■ **Task data**:
theorem State.dropTx_keeps {P s t e} (hS : Stable P) (hs : P s) :
    P (State.dropTx s t e) := by
  unfold State.dropTx
  exact Stable.upd hS rfl ‹_› (List.suffix_refl _) id id id (BitVec.le_refl _) id

theorem State.expect_keeps {P s t f e b idx startMono} (hS : Stable P) (hs : P s) :
    P (State.expect s t f e b idx startMono) := by
  unfold State.expect
  extract_lets +onlyGivenNames x
  clear_value x
  exact Stable.upd hS rfl ‹_› (List.suffix_refl _) id id id (BitVec.le_refl _) id

theorem State.firmwareActs_keeps {P s ctx} (hM : Mobile P) (hs : P s) :
    P (State.firmwareActs s ctx) := by
  have hS := hM.stable
  unfold State.firmwareActs
  extract_lets +onlyGivenNames x
  refine cut_value (p := P x) ?_ ?_
  · subst x
    exact State.modFlow_keeps hS ‹_›
  intro hx
  clear_value x
  split
  · assumption
  · extract_lets +onlyGivenNames x
    refine cut_value (p := P x) ?_ ?_
    · subst x
      exact ite_keeps (P := P) (State.happen_keeps hM (State.setCauses_keeps hM ‹_›)) ‹_›
    intro hx
    clear_value x
    extract_lets +onlyGivenNames x
    refine cut_value (p := P x) ?_ ?_
    · subst x
      exact State.setCauses_keeps hM ‹_›
    intro hx
    clear_value x
    extract_lets +onlyGivenNames x
    refine cut_value (p := P x) ?_ ?_
    · subst x
      split
      · extract_lets +onlyGivenNames x
        refine cut_value (p := P x) ?_ ?_
        · subst x
          exact State.flowEvent_keeps hM ‹_›
        intro hx
        clear_value x
        exact ite_keeps (P := P) ‹_› (State.happen_keeps hM ‹_›)
      · assumption
    intro hx
    clear_value x
    exact ite_keeps (P := P) (State.startResync_keeps hM ‹_›) ‹_›

theorem State.serviceData_keeps {P s f ws} (hM : Mobile P) (hs : P s) :
    P (State.serviceData s f ws) := by
  have hS := hM.stable
  unfold State.serviceData
  split
  · exact ite_keeps (P := P) (State.hubReport_keeps hM ‹_›) ‹_›
  · exact State.paceSample_keeps hM ‹_›
  · assumption

theorem State.inData_keeps {P s w f h_3 ws} (hM : Mobile P) (hs : P s) :
    P (State.inData s w f h_3 ws) := by
  have hS := hM.stable
  unfold State.inData
  extract_lets +onlyGivenNames x
  refine cut_value (p := P x) ?_ ?_
  · subst x
    exact State.modFlow_keeps hS (State.ackData_keeps hS (State.dropExpect_keeps hS ‹_›))
  intro hx
  clear_value x
  exact ite_keeps (P := P) (State.setGot_keeps hS ‹_›) (ite_keeps (P := P) (State.setGot_keeps hS (State.ackData_keeps hS ‹_›)) (ite_keeps (P := P) (State.serviceData_keeps hM ‹_›) (State.finish_keeps hM (State.takeWords_keeps hS ‹_›))))

theorem State.queueRetry_keeps {P s w ofs} (hS : Stable P) (hs : P s) :
    P (State.queueRetry s w ofs) := by
  unfold State.queueRetry
  exact Stable.upd hS rfl ‹_› (List.suffix_refl _) id id id (BitVec.le_refl _) id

■ **What this task involves**: Every entry above should be returned exactly as written.

■ **Expected answer**:
theorem State.dropTx_keeps {P s t e} (hS : Stable P) (hs : P s) :
    P (State.dropTx s t e) := by
  unfold State.dropTx
  exact Stable.upd hS rfl ‹_› (List.suffix_refl _) id id id (BitVec.le_refl _) id

theorem State.expect_keeps {P s t f e b idx startMono} (hS : Stable P) (hs : P s) :
    P (State.expect s t f e b idx startMono) := by
  unfold State.expect
  extract_lets +onlyGivenNames x
  clear_value x
  exact Stable.upd hS rfl ‹_› (List.suffix_refl _) id id id (BitVec.le_refl _) id

theorem State.firmwareActs_keeps {P s ctx} (hM : Mobile P) (hs : P s) :
    P (State.firmwareActs s ctx) := by
  have hS := hM.stable
  unfold State.firmwareActs
  extract_lets +onlyGivenNames x
  refine cut_value (p := P x) ?_ ?_
  · subst x
    exact State.modFlow_keeps hS ‹_›
  intro hx
  clear_value x
  split
  · assumption
  · extract_lets +onlyGivenNames x
    refine cut_value (p := P x) ?_ ?_
    · subst x
      exact ite_keeps (P := P) (State.happen_keeps hM (State.setCauses_keeps hM ‹_›)) ‹_›
    intro hx
    clear_value x
    extract_lets +onlyGivenNames x
    refine cut_value (p := P x) ?_ ?_
    · subst x
      exact State.setCauses_keeps hM ‹_›
    intro hx
    clear_value x
    extract_lets +onlyGivenNames x
    refine cut_value (p := P x) ?_ ?_
    · subst x
      split
      · extract_lets +onlyGivenNames x
        refine cut_value (p := P x) ?_ ?_
        · subst x
          exact State.flowEvent_keeps hM ‹_›
        intro hx
        clear_value x
        exact ite_keeps (P := P) ‹_› (State.happen_keeps hM ‹_›)
      · assumption
    intro hx
    clear_value x
    exact ite_keeps (P := P) (State.startResync_keeps hM ‹_›) ‹_›

theorem State.serviceData_keeps {P s f ws} (hM : Mobile P) (hs : P s) :
    P (State.serviceData s f ws) := by
  have hS := hM.stable
  unfold State.serviceData
  split
  · exact ite_keeps (P := P) (State.hubReport_keeps hM ‹_›) ‹_›
  · exact State.paceSample_keeps hM ‹_›
  · assumption

theorem State.inData_keeps {P s w f h_3 ws} (hM : Mobile P) (hs : P s) :
    P (State.inData s w f h_3 ws) := by
  have hS := hM.stable
  unfold State.inData
  extract_lets +onlyGivenNames x
  refine cut_value (p := P x) ?_ ?_
  · subst x
    exact State.modFlow_keeps hS (State.ackData_keeps hS (State.dropExpect_keeps hS ‹_›))
  intro hx
  clear_value x
  exact ite_keeps (P := P) (State.setGot_keeps hS ‹_›) (ite_keeps (P := P) (State.setGot_keeps hS (State.ackData_keeps hS ‹_›)) (ite_keeps (P := P) (State.serviceData_keeps hM ‹_›) (State.finish_keeps hM (State.takeWords_keeps hS ‹_›))))

theorem State.queueRetry_keeps {P s w ofs} (hS : Stable P) (hs : P s) :
    P (State.queueRetry s w ofs) := by
  unfold State.queueRetry
  exact Stable.upd hS rfl ‹_› (List.suffix_refl _) id id id (BitVec.le_refl _) id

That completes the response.